Зову Августу. По обычной системе «тридцать шесть», угадываю все предметы, которые на генеральше находятся, и даже метку на ее носовом платке, через запертую сафьяновую сумочку. Августа превосходит самое себя. Минутами мне самому кажется, что вот-вот Августа умрет от нервного потрясения или погрузится в вечный летаргический сон. Все гнусные сплетни, всю грязь воображения маленького захолустного губернского города я превращаю в воздушное пирожное. Губернаторша сама идет мне навстречу вздохами, охами, намеками. Черт побери! Если человек жаждет быть обманутым… В конце концов блондин, товарищ прокурора, хочет хлопотать о переводе, но сила любви все превозможет, и он останется у ног пышной красавицы, соблазнительной брюнетки. Затем несколько пассов. Августа погружается в глубокий, спокойный сон. Графиня встает вся мокрая от слез, дряблая, трясущаяся, и руки у нее прыгают, когда она сует мне сторублевую бумажку и бормочет:

— Но вы удивительный!.. Поразительный!.. Прошу вас, скажите откровенно, если мало. Я бы вас очень просила сделать несколько ваших прекрасных опытов у меня дома. Обещаю вам, что будет только свое интимное общество… У нас есть свой маленький избранный кружок спиритов.

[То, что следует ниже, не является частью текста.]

-- ==== Sys2Proof/Machine/Lane.lean ====
section
/-!
DEFINITION. Serial lanes (R258-R263): use and rate, alignment, adaptation, eye monitor, lane PLL; and the parts of an Ethernet port they touch.
-/
namespace Sys2Proof.Machine

/-- Lane Ln beside its registers. -/
def State.lane (s : State) (n : Nat) : LaneSt := SMap.get (fun _ => ({} : LaneSt)) s.lanes n

/-- Replacing lane Ln. -/
def State.setLane (s : State) (n : Nat) (x : LaneSt) : State := s.withLanes (SMap.set (fun _ => ({} : LaneSt)) s.lanes n x)

/-- Port ETHp. -/
def State.eth (s : State) (p : Nat) : EthSt := SMap.get (fun _ => ({} : EthSt)) s.eths p

/-- Replacing port ETHp. -/
def State.setEth (s : State) (p : Nat) (x : EthSt) : State := s.withEths (SMap.set (fun _ => ({} : EthSt)) s.eths p x)

/-- No image is loaded: the fixed settings of R71 hold. -/
def State.noImage (s : State) : Bool := s.b Fld.LDR_STATUS_NOIMAGE

/-- Lane Ln is on: enabled, once the device has left BOOT (R258); without an image L0 and L1 are (R71). -/
def State.laneOn (s : State) (n : Nat) : Bool := s.dev != .boot && (s.b (Fld.LANE_CFG_EN n) || (s.noImage && n < 2))

/-- The mode of port ETHp (Table 13.2): without an image 1000BASE-X. -/
def State.ethMode (s : State) (p : Nat) : Nat := if s.noImage then 0 else s.f (Fld.ETH_CFG_MODE p)

/-- The rate code of lane Ln (Table 13.1, Table 13.7). -/
def State.laneRate (s : State) (n : Nat) : Nat := if n < 2 then (if s.ethMode n = 2 then 1 else 0) else (if s.b Fld.DWL_CTRL_RATE then 1 else 2)

/-- What the transmitter and receiver of a lane are set to (R262): the swing in mV peak to peak, the de-emphasis in dB, and the two inversions. -/
structure LaneDrive where
  swing : Nat
  deemph : Nat
  txInv : Bool
  rxInv : Bool
  deriving DecidableEq, Repr

/-- The settings in effect on lane Ln: SWING above 8 acts as 8, DEEMPH above 6 as 6 (R262). -/
def State.laneDrive (s : State) (n : Nat) : LaneDrive :=
  { swing := 400 + 100 * min 8 (s.f (Fld.LANE_CFG_SWING n)), deemph := min 6 (s.f (Fld.LANE_CFG_DEEMPH n)),
    txInv := s.b (Fld.LANE_CFG_TXINV n), rxInv := s.b (Fld.LANE_CFG_RXINV n) }

/-- LANE_STATn.RATE of every lane follows its use. -/
def State.laneRates (s : State) : State := (List.range 4).foldl (fun s n => s.setF (Fld.LANE_STAT_RATE n) (s.laneRate n)) s

/-- A port has a copy of the datagram of stream `k` with DSEQ `q`. -/
def State.dgHeld (s : State) (k q : Nat) : Bool :=
  (List.range 2).any (fun p => ((s.eth p).wait ++ (s.eth p).cur.toList).any (fun f => f.dg = some (k, q)))

/-- A port has let its copy of a datagram go: with no copy left it has been sent in full, and leaves the buffer (R212) or the generator's queue (R209), or waits again (R214). -/
def State.dgRelease (s : State) (k q : Nat) : State :=
  if s.dgHeld k q then s else
  match s.wort.dgrams.find? (fun d => d.stream = k && d.seq = some q) with
  | none => s
  | some d =>
    if d.sent then
      s.withWort { s.wort with dgrams := s.wort.dgrams.filter (fun e => !(e.stream = k && e.seq = some q)),
                               lrsEth := if k = 1 then s.wort.lrsEth.drop d.recs.length else s.wort.lrsEth }
    else s.withWort { s.wort with dgrams := s.wort.dgrams.map (fun e => if e.stream = k && e.seq = some q then { e with handed := false } else e) }

/-- Port ETHp gives back every datagram it has: what it has not sent in full waits again (R214). -/
def State.dgRecall (s : State) (p : Nat) : State :=
  let x := s.eth p
  let l := (x.wait ++ x.cur.toList).filterMap (·.dg)
  l.foldl (fun s d => s.dgRelease d.1 d.2) (s.setEth p { x with wait := x.wait.filter (fun f => f.dg.isNone), cur := none })

/-- Port ETHp goes down (R264): a frame in transmission ends without a valid FCS, and counts (Table 13.6; DEDUCED, log 92). -/
def State.ethDown (s : State) (p : Nat) : State :=
  if !s.b (Fld.ETH_STAT_LINK p) then s else
  let s := (s.setB (Fld.ETH_STAT_LINK p) false).setB (Fld.ETH_STAT_AN_DONE p) false
  let x := s.eth p
  let buf := match x.cur with | some fr => fr.txbuf | none => false
  let s := if x.cur.isSome then s.incMod (Fld.ETH_CNT_TX_FRAMES p) 1 else s
  let s := s.dgRecall p
  let s := if buf then s.setB (Fld.ETH_TXSTAT_BUSY p) false else s
  s.raise (Cause.ETH_LINKLOST p)

/-- Alignment of lane Ln is lost (R260): its port or the DWL link follows. -/
def State.laneLost (s : State) (n : Nat) : State :=
  if !s.b (Fld.LANE_STAT_ALIGNED n) then s else
  let s := (s.setB (Fld.LANE_STAT_ALIGNED n) false).setB (Fld.LANE_STAT_ADAPTED n) false
  let s := s.setLane n {}
  let s := (s.setF (Fld.LANE_EYE_H n) 0).setF (Fld.LANE_EYE_V n) 0
  let s := s.raise (Cause.LANE_ALIGN_LOST n)
  match n with
  | 2 => (s.setB Fld.DWL_STAT_AL0 false).dwlFollow
  | 3 => (s.setB Fld.DWL_STAT_AL1 false).dwlFollow
  | p => s.ethDown p

/-- Row LANE_ALIGN_ACQUIRED: lane Ln aligns, and adaptation starts (R260, R262). -/
def execLaneAlignAcquired (n : Nat) (s : State) : Out :=
  if n < 4 && s.laneOn n && s.b Fld.CLK_STATUS_LPLL_LOCK && !s.b (Fld.LANE_STAT_ALIGNED n) then
    let s := (s.setB (Fld.LANE_STAT_ALIGNED n) true).setB (Fld.LANE_STAT_ADAPTED n) false
    let s := s.setLane n { score := 0, adapting := true }
    .next (if n = 2 then s.setB Fld.DWL_STAT_AL0 true else if n = 3 then s.setB Fld.DWL_STAT_AL1 true else s)
  else .next s

/-- Row LANE_CODE_ERROR: lane Ln receives, after `good` good code groups, an invalid one (`kind` 0), one of wrong running disparity (1), or between DWL frames another character
than an idle pair or K27.7 (2), which counts as invalid (R260, R261). On a DWL lane a disparity error raises the score alone; in the PCS of an ETH lane such a group is invalid
(Clause 36; PRESUMED, log 93). An ETH lane's PCS loses synchronisation when `lost`. -/
def execLaneCodeError (n good kind : Nat) (s : State) (lost : Bool := false) : Out :=
  if 4 ≤ n || !s.laneOn n then .next s else
  let s := if 2 ≤ n && kind = 1 then s else s.incSat (Fld.LANE_ERR_CODE n) 1
  if !s.b (Fld.LANE_STAT_ALIGNED n) then .next s
  else if n < 2 then .next (if lost then s.laneLost n else s)
  else
    let sc := (s.lane n).score - good / 4 + 1
    if 4 ≤ sc then .next (s.laneLost n) else .next (s.setLane n { s.lane n with score := sc })

/-- The CTLE code adaptation keeps (R262): largest H, then largest V, then the lower code. -/
def bestCtle (l : List (Nat × Nat)) : Nat :=
  let at' (i : Nat) : Nat × Nat := l.getD i (0, 0)
  (List.range l.length).foldl (fun b i => if (at' b).1 < (at' i).1 || ((at' b).1 = (at' i).1 && (at' b).2 < (at' i).2) then i else b) 0

/-- The three DFE taps of lane Ln. -/
def State.setDfe (s : State) (n : Nat) (d1 d2 d3 : BitVec 6) : State :=
  ((s.setF (Fld.LANE_EQ_DFE1 n) d1.toNat).setF (Fld.LANE_EQ_DFE2 n) d2.toNat).setF (Fld.LANE_EQ_DFE3 n) d3.toNat

/-- Row LANE_ADAPT_DONE: the 1 ms ends, with the (H, V) each CTLE code gave and the DFE taps reached (R262). -/
def execLaneAdaptDone (n : Nat) (eyes : List (Nat × Nat)) (d1 d2 d3 : BitVec 6) (s : State) : Out :=
  if n < 4 && s.b (Fld.LANE_STAT_ALIGNED n) && (s.lane n).adapting then
    let eyes := eyes.take 16
    let s := s.setLane n { s.lane n with adapting := false }
    let s := (s.setF (Fld.LANE_EQ_CTLE n) (bestCtle eyes)).setDfe n d1 d2 d3
    let s := s.setB (Fld.LANE_STAT_ADAPTED n) true
    .next (s.raiseIf (eyes.all (fun e => decide (e.1 = 0))) (Cause.LANE_ADAPT_FAIL n))
  else .next s

/-- Row EYE_MEASURE: the eye monitor of lane Ln reads H and V; the DFE taps have adapted on unless FREEZE holds them (R262, R263). -/
def execEyeMeasure (n h v : Nat) (d1 d2 d3 : BitVec 6) (s : State) : Out :=
  if 4 ≤ n then .next s
  else if !s.b (Fld.LANE_STAT_ALIGNED n) then .next ((s.setF (Fld.LANE_EYE_H n) 0).setF (Fld.LANE_EYE_V n) 0)
  else
    let s := (s.setF (Fld.LANE_EYE_H n) (min 64 h)).setF (Fld.LANE_EYE_V n) (min 511 v)
    let s := if s.b (Fld.LANE_STAT_ADAPTED n) && !s.b (Fld.LANE_CFG_FREEZE n) then s.setDfe n d1 d2 d3 else s
    .next (s.raiseIf (decide (min 64 h < s.f (Fld.LANE_CFG_EYEMIN n))) (Cause.LANE_EYE_LOW n))

/-- Row LANE_PLL_LOCK: the lane PLL runs whenever a lane is on (R259). -/
def execLanePllLock (s : State) : Out :=
  .next (if (List.range 4).any s.laneOn then s.setB Fld.CLK_STATUS_LPLL_LOCK true else s)

/-- Row LANE_PLL_LOSS: every lane sends electrical idle and loses alignment (R259). -/
def execLanePllLoss (s : State) : Out :=
  .next ((List.range 4).foldl (fun s n => s.laneLost n) (s.setB Fld.CLK_STATUS_LPLL_LOCK false))

end Sys2Proof.Machine
end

Ну, вы, конечно, понимаете, что я на следующий день в городе persona gratissima. Вся знать, полузнать, а за ними и всякая сволочь стоит вереницей от моего номера вниз по лестнице и до самого подъезда. Заискивают у швейцара и суют ему в руки трехрублевки, чтобы замолвить о них словечко. Тот входит в роль, но я ему не препятствую. Я знаю, что ночью он придет ко мне и униженно попросит погадать ему. Я ему погадаю и об его больной печени, и об отекших ногах, и о беспутном любимом сыне-биллиардисте, и о том, что он думает взять в аренду какое-то большое дело, и пускай смело берет, — не раскается. Он уйдет от меня обласканный, счастливый да вдобавок сообщит мне с три короба сведений о моих дальнейших пациентах.

Ах, черт возьми! Как и откуда пришло это неожиданное время? Ей-богу, я до сих пор понять не могу. Но, верите ли, мне предлагали ужасные вещи: лечить прикосновением параличных и исцелять идиотов, заговаривать сифилитическую экзему, чуть ли не воскрешать умерших. Откуда это взялось? Прямо точно внезапный ветер какой-то… Ну вот, как в Новороссийске… ни с того ни с сего свалится откуда-то бора… такой ветер… и перевернет к чертовой матери телеграфные столбы, груженые вагоны, деревья, каменные заборы… Честное слово, ничего не понимаю. Да вот, далеко ли ходить за примером? Был у меня товарищ, так, дурак, болтун, пьяница, нахал. Главное удовольствие у него было либо спать, либо пить до чертиков, либо бить кого попало на улице. А карьера его очень простая. Сначала банщик, потом уличный кот, потом вышибало, потом певчий. Слуху у него никакого не было. Но, правда, рявкал, как лев. И вот, представьте себе, правит, как сатрап, всей Какуевской губернией. Возьмет, мерзавец, на самом пышном банкете, в присутствии всех чиновников и разодетых дам, возьмет вымоет свои грязные волосатые руки в чашке и скажет: «Вы, кобели, и вы, девки, пейте сию воду, потому что смирение выше всего». И что вы думаете? Пьют! Одного станового в двадцать четыре часа раскассировал и выслал из губернии. За что? Недостаточно внимательно отдал честь. Видал-миндал?